GOAL OF THE EXERCISE :: Look over the entries and say how many lines include the word "exactly". Only the number, please.

--- PROVIDED INFORMATION Enclosed Below ---

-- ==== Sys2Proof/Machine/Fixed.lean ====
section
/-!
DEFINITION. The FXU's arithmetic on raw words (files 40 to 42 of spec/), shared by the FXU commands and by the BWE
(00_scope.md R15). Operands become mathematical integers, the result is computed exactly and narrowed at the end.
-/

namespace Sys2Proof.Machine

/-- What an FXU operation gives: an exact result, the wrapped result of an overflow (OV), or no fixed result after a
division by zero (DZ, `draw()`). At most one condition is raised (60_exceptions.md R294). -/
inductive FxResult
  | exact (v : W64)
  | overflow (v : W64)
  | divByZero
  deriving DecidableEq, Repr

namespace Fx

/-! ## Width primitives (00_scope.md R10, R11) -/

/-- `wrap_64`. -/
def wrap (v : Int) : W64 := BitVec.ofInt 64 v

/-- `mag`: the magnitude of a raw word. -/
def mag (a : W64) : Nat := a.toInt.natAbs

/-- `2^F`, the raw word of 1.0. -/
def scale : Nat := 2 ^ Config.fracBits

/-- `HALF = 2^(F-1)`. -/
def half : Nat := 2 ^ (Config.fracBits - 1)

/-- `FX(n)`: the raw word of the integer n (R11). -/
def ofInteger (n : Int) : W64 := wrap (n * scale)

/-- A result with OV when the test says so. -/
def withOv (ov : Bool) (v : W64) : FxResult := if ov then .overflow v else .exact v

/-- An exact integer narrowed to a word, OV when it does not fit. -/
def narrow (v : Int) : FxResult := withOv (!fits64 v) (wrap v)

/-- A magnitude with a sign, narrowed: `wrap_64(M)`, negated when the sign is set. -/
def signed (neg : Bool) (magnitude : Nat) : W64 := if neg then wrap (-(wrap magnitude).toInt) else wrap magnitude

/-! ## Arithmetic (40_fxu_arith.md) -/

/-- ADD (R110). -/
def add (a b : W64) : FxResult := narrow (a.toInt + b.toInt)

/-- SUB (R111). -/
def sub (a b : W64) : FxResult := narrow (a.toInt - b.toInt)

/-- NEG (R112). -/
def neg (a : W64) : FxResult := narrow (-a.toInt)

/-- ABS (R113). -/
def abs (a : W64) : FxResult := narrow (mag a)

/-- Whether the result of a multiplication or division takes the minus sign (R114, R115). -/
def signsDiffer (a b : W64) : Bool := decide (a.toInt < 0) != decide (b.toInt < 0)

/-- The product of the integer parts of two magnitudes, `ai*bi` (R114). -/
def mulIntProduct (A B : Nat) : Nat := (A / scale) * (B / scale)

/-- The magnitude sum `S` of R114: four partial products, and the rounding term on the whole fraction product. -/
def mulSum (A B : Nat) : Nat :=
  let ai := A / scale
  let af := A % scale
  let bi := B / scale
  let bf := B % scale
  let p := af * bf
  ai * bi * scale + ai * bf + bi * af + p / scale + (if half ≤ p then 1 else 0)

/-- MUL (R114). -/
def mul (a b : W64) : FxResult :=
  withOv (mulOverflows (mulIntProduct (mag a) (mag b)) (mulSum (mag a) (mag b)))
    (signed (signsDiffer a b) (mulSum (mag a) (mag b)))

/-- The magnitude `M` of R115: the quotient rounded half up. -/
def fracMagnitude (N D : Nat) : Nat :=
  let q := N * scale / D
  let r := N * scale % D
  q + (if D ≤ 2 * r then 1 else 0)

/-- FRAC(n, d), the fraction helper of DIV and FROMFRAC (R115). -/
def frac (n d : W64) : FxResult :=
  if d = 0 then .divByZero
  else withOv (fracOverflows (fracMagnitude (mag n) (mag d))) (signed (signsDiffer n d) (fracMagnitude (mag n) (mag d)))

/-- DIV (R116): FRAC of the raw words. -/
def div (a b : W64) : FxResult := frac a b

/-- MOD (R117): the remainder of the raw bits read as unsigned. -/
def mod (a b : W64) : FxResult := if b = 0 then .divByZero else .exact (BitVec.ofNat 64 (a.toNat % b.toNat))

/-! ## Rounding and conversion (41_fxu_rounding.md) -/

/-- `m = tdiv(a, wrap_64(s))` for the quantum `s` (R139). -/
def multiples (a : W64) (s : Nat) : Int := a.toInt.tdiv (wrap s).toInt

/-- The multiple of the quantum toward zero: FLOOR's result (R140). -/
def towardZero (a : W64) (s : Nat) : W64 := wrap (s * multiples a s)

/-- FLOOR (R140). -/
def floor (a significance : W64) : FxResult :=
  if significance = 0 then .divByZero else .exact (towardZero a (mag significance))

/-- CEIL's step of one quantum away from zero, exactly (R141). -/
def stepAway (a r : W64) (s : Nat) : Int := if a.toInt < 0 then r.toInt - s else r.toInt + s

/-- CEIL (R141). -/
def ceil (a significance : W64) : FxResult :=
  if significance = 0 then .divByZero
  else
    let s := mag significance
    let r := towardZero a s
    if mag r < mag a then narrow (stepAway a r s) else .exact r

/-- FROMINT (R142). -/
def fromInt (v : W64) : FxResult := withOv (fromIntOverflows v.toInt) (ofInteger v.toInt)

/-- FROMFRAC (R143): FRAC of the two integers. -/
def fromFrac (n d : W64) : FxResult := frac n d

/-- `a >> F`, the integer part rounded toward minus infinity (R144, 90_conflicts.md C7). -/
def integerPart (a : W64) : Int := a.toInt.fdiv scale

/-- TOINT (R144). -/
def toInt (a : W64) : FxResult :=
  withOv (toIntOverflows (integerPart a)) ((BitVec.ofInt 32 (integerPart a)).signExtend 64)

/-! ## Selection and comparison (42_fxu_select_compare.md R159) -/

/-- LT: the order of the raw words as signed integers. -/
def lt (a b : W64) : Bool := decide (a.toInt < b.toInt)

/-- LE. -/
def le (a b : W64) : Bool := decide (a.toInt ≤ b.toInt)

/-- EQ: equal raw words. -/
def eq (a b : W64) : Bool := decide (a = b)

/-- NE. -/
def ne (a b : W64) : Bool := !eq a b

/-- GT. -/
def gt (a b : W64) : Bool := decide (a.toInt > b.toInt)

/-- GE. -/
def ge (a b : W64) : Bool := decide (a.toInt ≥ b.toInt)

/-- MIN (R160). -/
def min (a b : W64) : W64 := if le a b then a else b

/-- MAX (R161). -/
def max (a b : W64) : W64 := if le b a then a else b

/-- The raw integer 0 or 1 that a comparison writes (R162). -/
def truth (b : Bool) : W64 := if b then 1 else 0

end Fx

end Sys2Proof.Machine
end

--- End of Enclosed PROVIDED INFORMATION ---

TASK RESULT :: 2